Andrew Manze, Richard Egarr - Pandolfi: Complete Violin Sonatas (1999)
  • Title: Pandolfi: Complete Violin Sonatas
  • Year Of Release: 1999
  • Label: Harmonia Mundi
  • Genre: Classical
  • Quality: FLAC (tracks)
  • Total Time: 80:00
  • Total Size: 488 Mb
  • WebSite:
Tracklist:

Opus 3 (1660)
1. N. 1, 'La Stella' - 3:56
2. N. 2, 'La Cesta' - 7:15
3. N. 3, 'La Melana' - 5:38
4. N. 4, 'La Castella' - 7:27
5. N. 5, 'La Clemente' - 8:01
6. N. 6, 'La Sabbatina' - 7:32
Opus 4 (1660)
7. N. 1, 'La Bernabea' - 8:12
8. N. 2, 'La Viviana' - 5:47
9. N. 3, 'La Monella Romanesca' - 6:33
10. N. 4, 'La Biancuccia' - 7:03
11. N. 5, 'La Stella' - 4:51
12. N. 6, 'La Vinciolina' - 7:19

Performers:
Andrew Manze – violin
Richard Egarr – harpsichord

Giovanni Antonio Pandolfi briefly surfaced at the Hapsburg court in Innsbruck in 1660 with the pair of violin publications performed here.
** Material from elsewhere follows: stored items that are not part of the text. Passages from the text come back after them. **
-- ==== Sys2Proof/Machine/Mem.lean ====
section
/-! DEFINITION. Memory: bytes by NoC address (R372), DRAM bursts with their check bytes (R253, R263). -/

namespace Sys2Proof.Machine

/-! Table 19-2. -/

namespace Na
def reg : Nat := 0x0001_0000_0000
def regEnd : Nat := 0x0001_0400_0000
def flash : Nat := 0x0001_1000_0000
def flashEnd : Nat := 0x0001_1200_0000
def bay (b : Nat) : Nat := 0x0002_0000_0000 + b * 0x40_0000
def bayEnd : Nat := 0x0002_0000_0000 + 12 * 0x40_0000
def sp (e : Nat) : Nat := 0x0003_0000_0000 + e * 0x2_0000
def spEnd : Nat := 0x0003_0000_0000 + 192 * 0x2_0000
def port : Nat := 0x0004_0000_0000
def portEnd : Nat := 0x0005_8000_0000
def gecko : Nat := 0x0006_0000_0000
def geckoEnd : Nat := 0x0006_0002_0000_0000
def dram (c : Nat) : Nat := 0x0100_0000_0000 + c * 0x40_0000_0000
def dramEnd : Nat := 0x0100_0000_0000 + 16 * 0x40_0000_0000
def cap : Nat := 0x0020_0000_0000_0000
end Na

/-- What an address with nothing listed reads as: erased flash reads 0xFF, everything else 0 (log entry 6). -/
def memDflt (a : Nat) : Byte := if Na.flash ≤ a ∧ a < Na.flashEnd then 0xFF#8 else 0#8

/-- One byte of memory. -/
def Dev.byte (d : Dev) (a : Nat) : Byte := sget (memDflt a) d.mem a
/-- Write one byte of memory. -/
def Dev.setByte (d : Dev) (a : Nat) (v : Byte) : Dev := { d with mem := sset (memDflt a) d.mem a v }
/-- Read `n` bytes. -/
def Dev.bytes (d : Dev) (a n : Nat) : List Byte := (List.range n).map (fun i => d.byte (a + i))
/-- Write bytes from an address up. -/
def Dev.setBytes (d : Dev) (a : Nat) : List Byte → Dev
  | [] => d
  | b :: r => (d.setByte a b).setBytes (a + 1) r
/-- Write enabled bytes from an address up. -/
def Dev.setSome (d : Dev) (a : Nat) : List (Option Byte) → Dev
  | [] => d
  | none :: r => d.setSome (a + 1) r
  | some b :: r => (d.setByte a b).setSome (a + 1) r

/-- The canonical form of memory: addresses strictly rising, no byte listed that reads the same unlisted. -/
def Memory.wf (m : SMap Byte) : Bool := swfBy memDflt m

/-- A stored burst of a channel. -/
def Dev.burst (d : Dev) (c off : Nat) : Burst :=
  ⟨BitVec.ofNat 512 (leNat (d.bytes (Na.dram c + off) 64)), sget 0#128 d.chk (c * 2 ^ 32 + off / 64)⟩
/-- Store a burst. -/
def Dev.setBurst (d : Dev) (c off : Nat) (x : Burst) : Dev :=
  let d := d.setBytes (Na.dram c + off) (leBytes 64 x.data.toNat)
  { d with chk := sset 0#128 d.chk (c * 2 ^ 32 + off / 64) x.chk }

/-- A span of a channel with nothing stored: bytes and check bytes all 0. -/
def Dev.clearSpan (d : Dev) (c lo hi : Nat) : Dev :=
  { d with mem := d.mem.filter (fun e => !(decide (Na.dram c + lo ≤ e.1) && decide (e.1 < Na.dram c + hi)))
           chk := d.chk.filter (fun e => !(decide (c * 2 ^ 32 + lo / 64 ≤ e.1) && decide (e.1 < c * 2 ^ 32 + hi / 64))) }

/-! Organisation of a channel (R253). -/

def Dev.x4 (d : Dev) (c : Nat) : Bool := d.flag (Pg.drc c) F.DRC_CFG_X4
def Dev.ranks (d : Dev) (c : Nat) : Nat := d.fld (Pg.drc c) F.DRC_CFG_RANKS + 1
/-- Capacity of the channel in bytes: Table 12-1 × 2 subchannels × ranks. -/
def Dev.chanCap (d : Dev) (c : Nat) : Nat :=
  8 * 2 ^ 30 * 2 ^ d.fld (Pg.drc c) F.DRC_CFG_DENS * (if d.x4 c then 2 else 1) * 2 * d.ranks c
/-- C of Table 12-3. -/
def Dev.colBits (d : Dev) (c : Nat) : Nat := if d.x4 c then 7 else 6
def offSub (off : Nat) : Nat := bitsOf off 6 1
def Dev.offBg (d : Dev) (c off : Nat) : Nat := bitsOf off (7 + d.colBits c) 3
def Dev.offBa (d : Dev) (c off : Nat) : Nat := bitsOf off (10 + d.colBits c) 2
def Dev.offRank (d : Dev) (c off : Nat) : Nat := if d.ranks c = 2 then bitsOf off (12 + d.colBits c) 1 else 0
def Dev.offRow (d : Dev) (c off : Nat) : Nat := off / 2 ^ (12 + d.colBits c + (d.ranks c - 1))
/-- Row bits of Table 12-1. -/
def Dev.rowBits (d : Dev) (c : Nat) : Nat := 16 + d.fld (Pg.drc c) F.DRC_CFG_DENS
/-- Bank within the rank: bank group and bank. -/
def Dev.offBank (d : Dev) (c off : Nat) : Nat := d.offBg c off * 4 + d.offBa c off

/-- DRCc_STAT_STATE (Table 12-2). -/
def Dev.chanState (d : Dev) (c : Nat) : Nat := d.fld (Pg.drc c) F.DRC_STAT_STATE
def Dev.setChanState (d : Dev) (c st : Nat) : Dev := d.setFld (Pg.drc c) F.DRC_STAT_STATE st

namespace Ch
def off : Nat := 0
def training : Nat := 1
def online : Nat := 2
def retrain : Nat := 3
def selfRefresh : Nat := 4
def failed : Nat := 5
end Ch

def Dev.drcOf (d : Dev) (c : Nat) : DrcSt := sget {} d.drcs c
def Dev.setDrc (d : Dev) (c : Nat) (x : DrcSt) : Dev := { d with drcs := sset {} d.drcs c x }

end Sys2Proof.Machine
end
Little is known of his life beyond what can be gleaned from the dedications and other matter associated with these two sets of sonatas for violin and continuo, and the downright bizarre quality of the music only heightens the air of mystery. British historical-performance specialist Andrew Manze, who has a very pleasing touch in the so-called stylus phantasticus of fantastic style of the later seventeenth century, writes in the notes that Pandolfi might be considered the "godfather" of the virtuoso violin tradition in the German sphere running from Biber down to the mighty unaccompanied sonatas and partitas of J.S. Bach. The problem with this is that Pandolfi's sonatas do not sound much like Biber, even at his most experimental, or anyone else. Their nearest relatives are the works of Marco Uccellini, who may have been influenced by Pandolfi. If your tastes run to the extreme in the music of the seventeenth century, rest assured that it doesn't come much more extreme than this. Pandolfi's sonatas consist, in the seventeenth century manner, of alternating and loosely connected slow and fast sections, but the emphasis is decidedly on the former and on the unearthly effects that the player, aided to some extent by his or her own improvisatory imagination, can bring to the fore. Many of the sonatas end with the slow music, and some break off with a kind of perfunctory gesture, matching the conventional openings that Manze compares to chess openings: they start calmly and then quite suddenly become entirely individual. What happens then varies from piece to piece, and is not so much blisteringly virtuosic (although there are instances of that) as radical. Pandolfi favors an effect in which dissonances and repeated notes are threaded through long chains of double stops, and he offers quasi-antiphonal passages and other devices that suggest a formidable stage personality. Sample the second sonata of Op. 3, "La Cesta" (track 2), to get an idea of the thrill ride effect, which is so pronounced that Manze suggests, quite rightly, that the sonatas are best enjoyed in ones and pairs. With the whole disc clocking in at exactly 80 minutes, that offers the listener many sessions of remarkable music.